The Dark Fields
Little Brown, £11.00
Reviewed by Mike Jecks
|This is a writer to watch
The Dark Fields isn't a crime novel in the classical form,
it's much more of a thriller, but wow, what a description of the
collapse of a character!
The book starts with Eddie Spinola bumping into his
ex-brother-in-law. One of the good things about divorce, Eddie
reckons, is the fact that he hasn't had to meet with Vernon Gant
since he split with Melissa, his wife.
Gant was a nasty sort of fellow, a drug dealer who was content to
supply anyone who had money. He doesn't appear to have changed much
in the last few years. Spinola is painfully aware how pathetic he
must appear. He hasn't moved on or up in the last ten years. He's a
copywriter for a small publisher, and he can't even finish off his
For some reason, he blurts this out to Gant over a drink, and Gant
suggests some help. He gives Eddie a drug, but not something from
the streets: this one's a wonder-pill that makes the brain fizz. It
makes people incredibly efficient, they can read information, absorb
facts and project forwards. Anyone in business will achieve
fantastic success, no matter what the job. It's Viagra for the
brain. The only trouble is, Eddie learns that there are some ominous
side effects. Blackouts, sudden loss of motor function, headaches.
And things get worse, much worse.
There are shades of various books in this. I got the feel that the
writer must have read HG Wells's The Invisible Man, and
taken on board the concept nothing brilliant comes for free. I have
to admit, though, that although I admire Wells's imagination and
stories, The Dark Fields was infinitely more gripping.
Yes, it is a first novel, and yes, the very earliest pages show
that.
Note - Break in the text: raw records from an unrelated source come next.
-- ==== Sys2Proof/Laws/Alu.lean ====
section
/-! SUPPORT. What an instruction on registers does: every shape of result, stated once for the batch. -/

namespace Sys2Proof.Machine

-- One proof at a time: a kernel evaluation in each of many threads would exhaust the memory.
set_option Elab.async false

/-- A change of one thread's record that may take result numbers. -/
def State.putThr (s : State) (t : Thr) (u : Nat → Fibre → Fibre) (v : Nat → Seq → Seq) (c : Nat) : State :=
  { s.onThr t (u s.nextId) (v s.nextId) with nextId := s.nextId + c }

theorem State.fib_putThr (s : State) (t : Thr) (u : Nat → Fibre → Fibre) (v : Nat → Seq → Seq) (c k : Nat) :
    (s.putThr t u v c).fib k = if t = .fib k then u s.nextId (s.fib k) else s.fib k := State.fib_onThr ..

theorem State.mseq_putThr (s : State) (t : Thr) (u : Nat → Fibre → Fibre) (v : Nat → Seq → Seq) (c k : Nat) :
    (s.putThr t u v c).mseq k = if t = .mat k then v s.nextId (s.mseq k) else s.mseq k := State.mseq_onThr ..

theorem State.cop_putThr (s : State) (t : Thr) (u : Nat → Fibre → Fibre) (v : Nat → Seq → Seq) (c k : Nat) :
    (s.putThr t u v c).cop k = if t = .cop k then v s.nextId (s.cop k) else s.cop k := State.cop_onThr ..

/-- Two states that differ at most in the records of threads and the next result number. -/
def State.EqButRegs (s t : State) : Prop :=
  { t with fibres := s.fibres, mseqs := s.mseqs, cops := s.cops, nextId := s.nextId } = s

theorem State.EqButRegs.trans {a b c : State} (h : State.EqButRegs a b) (g : State.EqButRegs b c) :
    State.EqButRegs a c := by
  cases a; cases b; cases c
  simp only [State.EqButRegs, State.mk.injEq] at *
  grind

theorem State.putThr_eqBut (s : State) (t : Thr) (u : Nat → Fibre → Fibre) (v : Nat → Seq → Seq) (c : Nat) :
    State.EqButRegs s (s.putThr t u v c) := by cases t <;> rfl

/-- A pass over distinct threads, each changing its own record and taking result numbers. -/
theorem foldl_putThr (l : List Thr) (hn : l.Nodup) (u : Thr → Nat → Fibre → Fibre) (v : Thr → Nat → Seq → Seq)
    (c : Thr → Nat) (s : State) :
    let t := l.foldl (fun s t => s.putThr t (u t) (v t) (c t)) s
    s.nextId ≤ t.nextId ∧
    (∀ k, ∃ n, t.fib k = (if .fib k ∈ l then u (.fib k) n (s.fib k) else s.fib k) ∧
      (.fib k ∈ l → s.nextId ≤ n ∧ n + c (.fib k) ≤ t.nextId)) ∧
    (∀ k, ∃ n, t.mseq k = (if .mat k ∈ l then v (.mat k) n (s.mseq k) else s.mseq k) ∧
      (.mat k ∈ l → s.nextId ≤ n ∧ n + c (.mat k) ≤ t.nextId)) ∧
    (∀ k, ∃ n, t.cop k = (if .cop k ∈ l then v (.cop k) n (s.cop k) else s.cop k) ∧
      (.cop k ∈ l → s.nextId ≤ n ∧ n + c (.cop k) ≤ t.nextId)) ∧ State.EqButRegs s t := by
  induction l generalizing s with
  | nil => simp [State.EqButRegs]
  | cons a l ih =>
    obtain ⟨h1, h2⟩ := List.nodup_cons.mp hn
    obtain ⟨hi, hf, hm, hc, he⟩ := ih h2 (s.putThr a (u a) (v a) (c a))
    simp only [List.foldl_cons]
    have hid : (s.putThr a (u a) (v a) (c a)).nextId = s.nextId + c a := rfl
    rw [hid] at hi
    refine ⟨by omega, fun k => ?_, fun k => ?_, fun k => ?_, (State.putThr_eqBut ..).trans he⟩
    · obtain ⟨n, e, b⟩ := hf k
      rw [e, State.fib_putThr]
      by_cases h : a = .fib k
      · subst h; exact ⟨s.nextId, by simp [h1], fun _ => ⟨Nat.le_refl _, hi⟩⟩
      · refine ⟨n, by simp [h, Ne.symm h], fun m => ?_⟩
        have := b (by simpa [Ne.symm h] using m)
        rw [hid] at this
        exact ⟨by omega, this.2⟩
    · obtain ⟨n, e, b⟩ := hm k
      rw [e, State.mseq_putThr]
      by_cases h : a = .mat k
      · subst h; exact ⟨s.nextId, by simp [h1], fun _ => ⟨Nat.le_refl _, hi⟩⟩
      · refine ⟨n, by simp [h, Ne.symm h], fun m => ?_⟩
        have := b (by simpa [Ne.symm h] using m)
        rw [hid] at this
        exact ⟨by omega, this.2⟩
    · obtain ⟨n, e, b⟩ := hc k
      rw [e, State.cop_putThr]
      by_cases h : a = .cop k
      · subst h; exact ⟨s.nextId, by simp [h1], fun _ => ⟨Nat.le_refl _, hi⟩⟩
      · refine ⟨n, by simp [h, Ne.symm h], fun m => ?_⟩
        have := b (by simpa [Ne.symm h] using m)
        rw [hid] at this
        exact ⟨by omega, this.2⟩
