-- ==== Sys2Proof/Laws/PerInstr.lean ====
section
/-! SUPPORT. One law per instruction: what its encoded parts are, as the encoder and the decoder need it. -/

namespace Sys2Proof.Laws

-- One proof at a time: a kernel evaluation in each of many threads would exhaust the memory.
set_option Elab.async false

open Sys2Proof Machine

/-- The opcode of an encoded instruction has eight bits, its length code is 0 to 2 (R33), and it has an imm32 only in the
96-bit form and an extension word only in the 128-bit form (R36, R40). An event has no encoding. -/
def Encodable.Statement (i : Instr) : Prop :=
  ∀ p, partsOf i = some p → p.op < 256 ∧ p.len < 3 ∧ (p.len ≠ 1 → p.imm = 0) ∧ (p.len ≠ 2 → p.ext = noExt)

theorem encodable_of_none {i : Instr} (h : partsOf i = none) : Encodable.Statement i := by
  intro p hp; rw [h] at hp; cases hp

theorem encodable_of_64 {i : Instr} {op : Nat} {f : Fields} (hop : op < 256)
    (h : partsOf i = some ⟨op, 0, f, 0, noExt⟩) : Encodable.Statement i := by
  intro p hp; rw [h] at hp; cases hp; exact ⟨hop, by simp, fun _ => rfl, fun _ => rfl⟩

theorem encodable_of_96 {i : Instr} {op : Nat} {f : Fields} {imm : BitVec 32} (hop : op < 256)
    (h : partsOf i = some ⟨op, 1, f, imm, noExt⟩) : Encodable.Statement i := by
  intro p hp; rw [h] at hp; cases hp; exact ⟨hop, by simp, fun c => absurd rfl c, fun _ => rfl⟩

theorem encodable_of_128 {i : Instr} {op : Nat} {f : Fields} {ext : Ext} (hop : op < 256)
    (h : partsOf i = some ⟨op, 2, f, 0, ext⟩) : Encodable.Statement i := by
  intro p hp; rw [h] at hp; cases hp; exact ⟨hop, by simp, fun _ => rfl, fun c => absurd rfl c⟩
There's a slight feeling of lightness of characterisation, a
vagueness in the initial fifteen or so pages, but whip through them,
and suddenly you're into familiar thriller territory, but with a
spin. This is about drugs, but other things too. It takes the reader
through the machinations of big money men in New York, the seamier
side of drug dealing, the deeply unpleasant business of loan
sharking, and of course there are several murders. All set against a
backdrop of lunacy at the White House.
However as I said before, the main thing here is the impact of a
drug on a man. You can see the toll the drug is taking on his life.
First everything's up, as his career soars, his life becomes
exciting, and he starts to make a fortune in cash. And then the
spiral tops out and you witness the gradual disintegration of the
man, his career and his life. It's fascinating, and superbly
observed. Very gripping, very imaginative, quite enthralling.